Computational Systems Biology Group, National Centre for Biotechnology (CNB-CSIC), C/ Darwin 3, 28049 Madrid, Spain.
Bioinformatics. 2010 Feb 1;26(3):378-84. doi: 10.1093/bioinformatics/btp663. Epub 2009 Dec 4.
Gene Ontology (GO), the de facto standard for representing protein functional aspects, is being used beyond the primary goal for which it is designed: protein functional annotation. It is increasingly used to evaluate large sets of relationships between proteins, e.g. protein-protein interactions or mRNA co-expression, under the assumption that related proteins tend to have the same or similar GO terms. Nevertheless, this assumption only holds for terms representing functional groups with biological significance ('classes'), and not for the ones representing human-imposed aggregations or conceptualizations lacking a biological rationale ('categories').

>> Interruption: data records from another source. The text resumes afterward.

-- ==== Sys2Proof/Tests/Slice0.lean ====
section
/-! SUPPORT. Tests: operands that the well-formedness checks refuse, results worked out by hand from the spec, and, for every
statement with hypotheses, states and operands that meet them. -/

set_option Elab.async false

namespace Sys2Proof.Tests

open Sys2Proof Sys2Proof.Machine

/-- The reset state with a lane. -/
def laneAt (l : Nat) (v : Lane) : State := State.reset.setLane l v
/-- The reset state with settings in force. -/
def cfgAs (l : List (Nat × Nat)) : State :=
  { State.reset with dict := { base := l.foldl (fun m e => m.set objDefault e.1 e.2) [] } }
def args (arg : Nat) (side : Bool) : LaneArgs := ⟨BitVec.ofNat 8 arg, side, false, 0⟩
/-- A control packet with a right CRC. -/
def ctlOf (ty seq : Nat) (a0 : BitVec 64) (a1 : BitVec 32) (crc : BitVec 32) : Ctl := ⟨BitVec.ofNat 8 ty, BitVec.ofNat 8 seq, 0, a0, a1, crc⟩
/-- A 2 × 1 torus, in both sets, with a port in a state, whose first two lanes run. -/
def torus (p : Nat) (v : Port) : State :=
  let s := cfgAs [(ob 0x6100 1, 2), (ob 0x6100 3, 1)]
  { s with dict := { s.dict with shadow := s.dict.base }
           lanes := { lane := [(portLane p 0, { rx := .running }), (portLane p 1, { rx := .running })] } }.setPort p v
/-- The reset state with the service up and a Timetable. -/
def withTt (t : Timetable) (s : State) : State := { s with dict := { s.dict with tt := t, up := true } }
/-- A state with bytes at bus addresses. -/
def sramAs (l : List (Nat × Byte)) (s : State) : State := l.foldl (fun s e => putByte e.1 e.2 s) s
/-! ### Lanes -/

/-- 03 R82: STATE 0x03 (ALIGNED, RUNNING), MIRROR 0xFF: CHK = 0x03 xor 0xFF xor 0x5A = 0xA6. -/
theorem test_status_word : completes (.statusWordSend 7) (laneAt 7 { rx := .running, aligned := true })
    fun t => t.outbox = [.statusWord 7 3 255 0xA6] := ⟨_, rfl, by decide⟩
/-- 03 R65: a running lane that loses lock counts it and goes to ACQUIRE. -/
theorem test_cdr_lock_loss : completes (.cdrLockLoss 3) (laneAt 3 { rx := .running, aligned := true, syncLosses := 0xFFFFFFFF })
    fun t => (t.lane 3).rx = .acquire ∧ (t.lane 3).syncLosses = 0xFFFFFFFF ∧ t.so.waiting = [⟨3, 1, 0, false⟩] :=
  ⟨_, rfl, by decide⟩
/-- 03 R84: CRC-32 of the nine characters 1 to 9 is 0xCBF4_3926. -/
theorem test_crc32 : crc32 [0x31, 0x32, 0x33, 0x34, 0x35, 0x36, 0x37, 0x38, 0x39] = 0xCBF43926 := by decide +kernel

theorem witness_lane_events :
    ((laneAt 5 { rx := .align }).lane 5).rx = .align ∧
    (let s := { laneAt 5 { rx := .align } with time := { mono := 25000 } }
     (s.lane 5).rx = .align ∧ (s.lane 5).alignRaised = false ∧ (s.lane 5).alignAt + us 100 ≤ s.now) ∧
    ((laneAt 221 { rx := .running }).lane 221).rx.listening = true ∧ (State.reset.lane 0).rx.listening = false ∧
    returning 5 (laneAt 96 { spare := .leaving 5 }) := by
  refine ⟨by decide, by decide, by decide, by decide, by decide, by decide⟩
theorem witness_lane_commands :
    ((args 39 false).arg.toNat ≤ 39 ∧ ((laneAt 221 { rx := .sync }).lane 221).rx = .sync) ∧
    ((State.reset.lane 0).tx = .active ∧ (State.reset.lane 0).rx ≠ .running) ∧
    ((laneAt 1 { tx := .sleep, rx := .sleep }).lane 1).tx = .sleep ∧
    (let s := laneAt 1 { tx := .test, rx := .test }
     (args 2 true).arg.toNat ≤ 2 ∧ (args 2 true).side = true ∧ (s.lane 1).tx = .test ∧ (s.lane 1).rx = .test) ∧
    ((args 5 true).side = true ∧ 1 ≤ (args 5 true).arg.toNat ∧ (args 5 true).arg.toNat ≤ 5) ∧
    ((laneAt 1 { rx := .running }).lane 1).rx = .running ∧ (39 < (args 40 false).arg.toNat) := by decide
theorem witness_lane_counters :
    ((laneAt 9 { rx := .sync }).lane 9).rx ≠ .acquire ∧ ((laneAt 9 { rx := .test, chkLock := true }).lane 9).rx = .test ∧
    prbsTaps 1 = some (7, 6) ∧ (State.reset.lane 99).tx = .active ∧
    ((laneAt 9 { rx := .test, chk := { pattern := 5, clean := 63 } }).lane 9).chkLock = false ∧
    wrongBits ((laneAt 9 { rx := .test, chk := { pattern := 5, clean := 63 } }).lane 9) (natBits 40 (encodeWord false idleSyms).1) = 0 ∧
    ((laneAt 3 { tx := .sleep, driver := false }).lane 3).tx ≠ .active := by decide +kernel
theorem witness_sparing :
    (let s := laneAt 99 { rx := .sync }
     (s.lane 99).rx = .sync ∧ (s.lane 99).spare = .free ∧ coverSpare 95 = 99 ∧ s.gen 99 = s.gen (s.serving 95) ∧
       s.latched 99 = false) ∧
    (let s := (laneAt 96 { spare := .serving 0 }).setLane 0 { rx := .sync }
     (s.lane 96).spare = .serving 0 ∧ (s.lane 0).rx = .sync ∧ s.latched 96 = false ∧ s.latched 0 = false) ∧
    (let s := { laneAt 96 { spare := .asking 3 0 } with time := { mono := 200000 } }
     (s.lane 96).spare = .asking 3 0 ∧ 0 + us (s.cfg (ob 0x4000 2)) ≤ s.now) ∧
    (let s := { laneAt 23 { rx := .align, leftAt := some 0 } with time := { mono := 25000 } }
     s.serving 23 = 23 ∧ s.failDue 23 = true ∧ State.reset.failDue 23 = false) := by decide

Using a data-driven approach based on a set of high-quality functional associations, we quantify the functional coherence of GO biological process (GO:BP) terms as well as their explicit and implicit relationships, trying to distinguish classes and categories. We show that the quantification used is in agreement with the distinction one would intuitively make between these two concepts. As not all GO:BP terms and relationships are equally supported by current functional associations, any detailed validation of new experimental data using GO:BP, beyond whole-system statistics, should take such unbalance into account.
Supplementary data are available at Bioinformatics online.
基因本体论(GO)是表示蛋白质功能方面的事实上的标准,它的使用已经超出了其最初的设计目的:蛋白质功能注释。它越来越多地被用于评估蛋白质之间的大量关系,例如蛋白质-蛋白质相互作用或 mRNA 共表达,假设相关的蛋白质往往具有相同或相似的 GO 术语。然而,这种假设仅适用于代表具有生物学意义的功能组的术语(“类别”),而不适用于代表缺乏生物学依据的人为聚合或概念化的术语(“范畴”)。
我们使用了一种基于高质量功能关联集的基于数据驱动的方法,对 GO 生物过程(GO:BP)术语及其显式和隐式关系的功能一致性进行了量化,试图区分类别和范畴。我们表明,所使用的量化与这两个概念之间人们直观上的区别是一致的。由于并非所有的 GO:BP 术语和关系都同样得到当前功能关联的支持,因此,在使用 GO:BP 对新的实验数据进行任何详细验证时,除了全系统统计之外,都应该考虑到这种不平衡。
补充数据可在“生物信息学”在线获取。